**GOAL OF THE EXERCISE**: Looking through the data, please report how many lines contain the string "theorem", giving nothing but the number.

**MATERIAL PROVIDED**:
/-- Every instruction's opcode selects its own entry. -/
theorem tableEntry (i : Instr) : Laws.TableEntry.Statement i := by
  cases i
  case ldaImmediate b => exact Laws.TableEntry.ldaImmediate b
  case ldaZeroPage b => exact Laws.TableEntry.ldaZeroPage b
  case ldaZeroPageX b => exact Laws.TableEntry.ldaZeroPageX b
  case ldaAbsolute w => exact Laws.TableEntry.ldaAbsolute w
  case ldaAbsoluteX w => exact Laws.TableEntry.ldaAbsoluteX w
  case ldaAbsoluteY w => exact Laws.TableEntry.ldaAbsoluteY w
  case ldaIndexedIndirect b => exact Laws.TableEntry.ldaIndexedIndirect b
  case ldaIndirectIndexed b => exact Laws.TableEntry.ldaIndirectIndexed b
  case ldxImmediate b => exact Laws.TableEntry.ldxImmediate b
  case ldxZeroPage b => exact Laws.TableEntry.ldxZeroPage b
  case ldxZeroPageY b => exact Laws.TableEntry.ldxZeroPageY b
  case ldxAbsolute w => exact Laws.TableEntry.ldxAbsolute w
  case ldxAbsoluteY w => exact Laws.TableEntry.ldxAbsoluteY w
  case ldyImmediate b => exact Laws.TableEntry.ldyImmediate b
  case ldyZeroPage b => exact Laws.TableEntry.ldyZeroPage b
  case ldyZeroPageX b => exact Laws.TableEntry.ldyZeroPageX b
  case ldyAbsolute w => exact Laws.TableEntry.ldyAbsolute w
  case ldyAbsoluteX w => exact Laws.TableEntry.ldyAbsoluteX w
  case staZeroPage b => exact Laws.TableEntry.staZeroPage b
  case staZeroPageX b => exact Laws.TableEntry.staZeroPageX b
  case staAbsolute w => exact Laws.TableEntry.staAbsolute w
  case staAbsoluteX w => exact Laws.TableEntry.staAbsoluteX w
  case staAbsoluteY w => exact Laws.TableEntry.staAbsoluteY w
  case staIndexedIndirect b => exact Laws.TableEntry.staIndexedIndirect b
  case staIndirectIndexed b => exact Laws.TableEntry.staIndirectIndexed b
  case stxZeroPage b => exact Laws.TableEntry.stxZeroPage b
  case stxZeroPageY b => exact Laws.TableEntry.stxZeroPageY b
  case stxAbsolute w => exact Laws.TableEntry.stxAbsolute w
  case styZeroPage b => exact Laws.TableEntry.styZeroPage b
  case styZeroPageX b => exact Laws.TableEntry.styZeroPageX b
  case styAbsolute w => exact Laws.TableEntry.styAbsolute w
  case tax => exact Laws.TableEntry.tax
  case tay => exact Laws.TableEntry.tay
  case tsx => exact Laws.TableEntry.tsx
  case txa => exact Laws.TableEntry.txa
  case txs => exact Laws.TableEntry.txs
  case tya => exact Laws.TableEntry.tya
  case adcImmediate b => exact Laws.TableEntry.adcImmediate b
  case adcZeroPage b => exact Laws.TableEntry.adcZeroPage b
  case adcZeroPageX b => exact Laws.TableEntry.adcZeroPageX b
  case adcAbsolute w => exact Laws.TableEntry.adcAbsolute w
  case adcAbsoluteX w => exact Laws.TableEntry.adcAbsoluteX w
  case adcAbsoluteY w => exact Laws.TableEntry.adcAbsoluteY w
  case adcIndexedIndirect b => exact Laws.TableEntry.adcIndexedIndirect b
  case adcIndirectIndexed b => exact Laws.TableEntry.adcIndirectIndexed b
  case sbcImmediate b => exact Laws.TableEntry.sbcImmediate b
  case sbcZeroPage b => exact Laws.TableEntry.sbcZeroPage b
  case sbcZeroPageX b => exact Laws.TableEntry.sbcZeroPageX b
  case sbcAbsolute w => exact Laws.TableEntry.sbcAbsolute w
  case sbcAbsoluteX w => exact Laws.TableEntry.sbcAbsoluteX w
  case sbcAbsoluteY w => exact Laws.TableEntry.sbcAbsoluteY w
  case sbcIndexedIndirect b => exact Laws.TableEntry.sbcIndexedIndirect b
  case sbcIndirectIndexed b => exact Laws.TableEntry.sbcIndirectIndexed b
  case andImmediate b => exact Laws.TableEntry.andImmediate b
  case andZeroPage b => exact Laws.TableEntry.andZeroPage b
  case andZeroPageX b => exact Laws.TableEntry.andZeroPageX b
  case andAbsolute w => exact Laws.TableEntry.andAbsolute w
  case andAbsoluteX w => exact Laws.TableEntry.andAbsoluteX w
  case andAbsoluteY w => exact Laws.TableEntry.andAbsoluteY w
  case andIndexedIndirect b => exact Laws.TableEntry.andIndexedIndirect b
  case andIndirectIndexed b => exact Laws.TableEntry.andIndirectIndexed b
  case oraImmediate b => exact Laws.TableEntry.oraImmediate b
  case oraZeroPage b => exact Laws.TableEntry.oraZeroPage b
  case oraZeroPageX b => exact Laws.TableEntry.oraZeroPageX b
  case oraAbsolute w => exact Laws.TableEntry.oraAbsolute w
  case oraAbsoluteX w => exact Laws.TableEntry.oraAbsoluteX w
  case oraAbsoluteY w => exact Laws.TableEntry.oraAbsoluteY w
  case oraIndexedIndirect b => exact Laws.TableEntry.oraIndexedIndirect b
  case oraIndirectIndexed b => exact Laws.TableEntry.oraIndirectIndexed b
  case eorImmediate b => exact Laws.TableEntry.eorImmediate b
  case eorZeroPage b => exact Laws.TableEntry.eorZeroPage b
  case eorZeroPageX b => exact Laws.TableEntry.eorZeroPageX b
  case eorAbsolute w => exact Laws.TableEntry.eorAbsolute w
  case eorAbsoluteX w => exact Laws.TableEntry.eorAbsoluteX w
  case eorAbsoluteY w => exact Laws.TableEntry.eorAbsoluteY w
  case eorIndexedIndirect b => exact Laws.TableEntry.eorIndexedIndirect b
  case eorIndirectIndexed b => exact Laws.TableEntry.eorIndirectIndexed b
  case bitZeroPage b => exact Laws.TableEntry.bitZeroPage b
  case bitAbsolute w => exact Laws.TableEntry.bitAbsolute w
  case aslAccumulator => exact Laws.TableEntry.aslAccumulator
  case aslZeroPage b => exact Laws.TableEntry.aslZeroPage b
  case aslZeroPageX b => exact Laws.TableEntry.aslZeroPageX b
  case aslAbsolute w => exact Laws.TableEntry.aslAbsolute w
  case aslAbsoluteX w => exact Laws.TableEntry.aslAbsoluteX w
  case lsrAccumulator => exact Laws.TableEntry.lsrAccumulator
  case lsrZeroPage b => exact Laws.TableEntry.lsrZeroPage b
  case lsrZeroPageX b => exact Laws.TableEntry.lsrZeroPageX b
  case lsrAbsolute w => exact Laws.TableEntry.lsrAbsolute w
  case lsrAbsoluteX w => exact Laws.TableEntry.lsrAbsoluteX w
  case rolAccumulator => exact Laws.TableEntry.rolAccumulator
  case rolZeroPage b => exact Laws.TableEntry.rolZeroPage b
  case rolZeroPageX b => exact Laws.TableEntry.rolZeroPageX b
  case rolAbsolute w => exact Laws.TableEntry.rolAbsolute w
  case rolAbsoluteX w => exact Laws.TableEntry.rolAbsoluteX w
  case rorAccumulator => exact Laws.TableEntry.rorAccumulator
  case rorZeroPage b => exact Laws.TableEntry.rorZeroPage b
  case rorZeroPageX b => exact Laws.TableEntry.rorZeroPageX b
  case rorAbsolute w => exact Laws.TableEntry.rorAbsolute w
  case rorAbsoluteX w => exact Laws.TableEntry.rorAbsoluteX w
  case incZeroPage b => exact Laws.TableEntry.incZeroPage b
  case incZeroPageX b => exact Laws.TableEntry.incZeroPageX b
  case incAbsolute w => exact Laws.TableEntry.incAbsolute w
  case incAbsoluteX w => exact Laws.TableEntry.incAbsoluteX w
  case decZeroPage b => exact Laws.TableEntry.decZeroPage b
  case decZeroPageX b => exact Laws.TableEntry.decZeroPageX b
  case decAbsolute w => exact Laws.TableEntry.decAbsolute w
  case decAbsoluteX w => exact Laws.TableEntry.decAbsoluteX w
  case inx => exact Laws.TableEntry.inx
  case iny => exact Laws.TableEntry.iny
  case dex => exact Laws.TableEntry.dex
  case dey => exact Laws.TableEntry.dey
  case cmpImmediate b => exact Laws.TableEntry.cmpImmediate b
  case cmpZeroPage b => exact Laws.TableEntry.cmpZeroPage b
  case cmpZeroPageX b => exact Laws.TableEntry.cmpZeroPageX b
  case cmpAbsolute w => exact Laws.TableEntry.cmpAbsolute w
  case cmpAbsoluteX w => exact Laws.TableEntry.cmpAbsoluteX w
  case cmpAbsoluteY w => exact Laws.TableEntry.cmpAbsoluteY w
  case cmpIndexedIndirect b => exact Laws.TableEntry.cmpIndexedIndirect b
  case cmpIndirectIndexed b => exact Laws.TableEntry.cmpIndirectIndexed b
  case cpxImmediate b => exact Laws.TableEntry.cpxImmediate b
  case cpxZeroPage b => exact Laws.TableEntry.cpxZeroPage b
  case cpxAbsolute w => exact Laws.TableEntry.cpxAbsolute w
  case cpyImmediate b => exact Laws.TableEntry.cpyImmediate b
  case cpyZeroPage b => exact Laws.TableEntry.cpyZeroPage b
  case cpyAbsolute w => exact Laws.TableEntry.cpyAbsolute w
  case bpl b => exact Laws.TableEntry.bpl b
  case bmi b => exact Laws.TableEntry.bmi b
  case bvc b => exact Laws.TableEntry.bvc b
  case bvs b => exact Laws.TableEntry.bvs b
  case bcc b => exact Laws.TableEntry.bcc b
  case bcs b => exact Laws.TableEntry.bcs b
  case bne b => exact Laws.TableEntry.bne b
  case beq b => exact Laws.TableEntry.beq b
  case jmpAbsolute w => exact Laws.TableEntry.jmpAbsolute w
  case jmpIndirect w => exact Laws.TableEntry.jmpIndirect w
  case jsr w => exact Laws.TableEntry.jsr w
  case rts => exact Laws.TableEntry.rts
  case pha => exact Laws.TableEntry.pha
  case pla => exact Laws.TableEntry.pla
  case php => exact Laws.TableEntry.php
  case plp => exact Laws.TableEntry.plp
  case clc => exact Laws.TableEntry.clc
  case sec => exact Laws.TableEntry.sec
  case cli => exact Laws.TableEntry.cli
  case sei => exact Laws.TableEntry.sei
  case cld => exact Laws.TableEntry.cld
  case sed => exact Laws.TableEntry.sed
  case clv => exact Laws.TableEntry.clv
  case brk => exact Laws.TableEntry.brk
  case rti => exact Laws.TableEntry.rti
  case nop => exact Laws.TableEntry.nop
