-- ==== Sys2Proof/Laws/Syntax.lean ====
section
/-! SUPPORT. No constructor of `Instr` spells a forbidden pair, and no two modes' user lists leave a
mnemonic without a mode (R94, R146). -/

namespace Sys2Proof

/-- `InvalidAddressingMode` is unreachable: every instruction pairs its mnemonic with a mode the
dispatch table allows (R146). -/
theorem instr_wellFormed (i : Instr) : i.wellFormed = true := by cases i <;> rfl

end Sys2Proof
end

**REPLY**: 2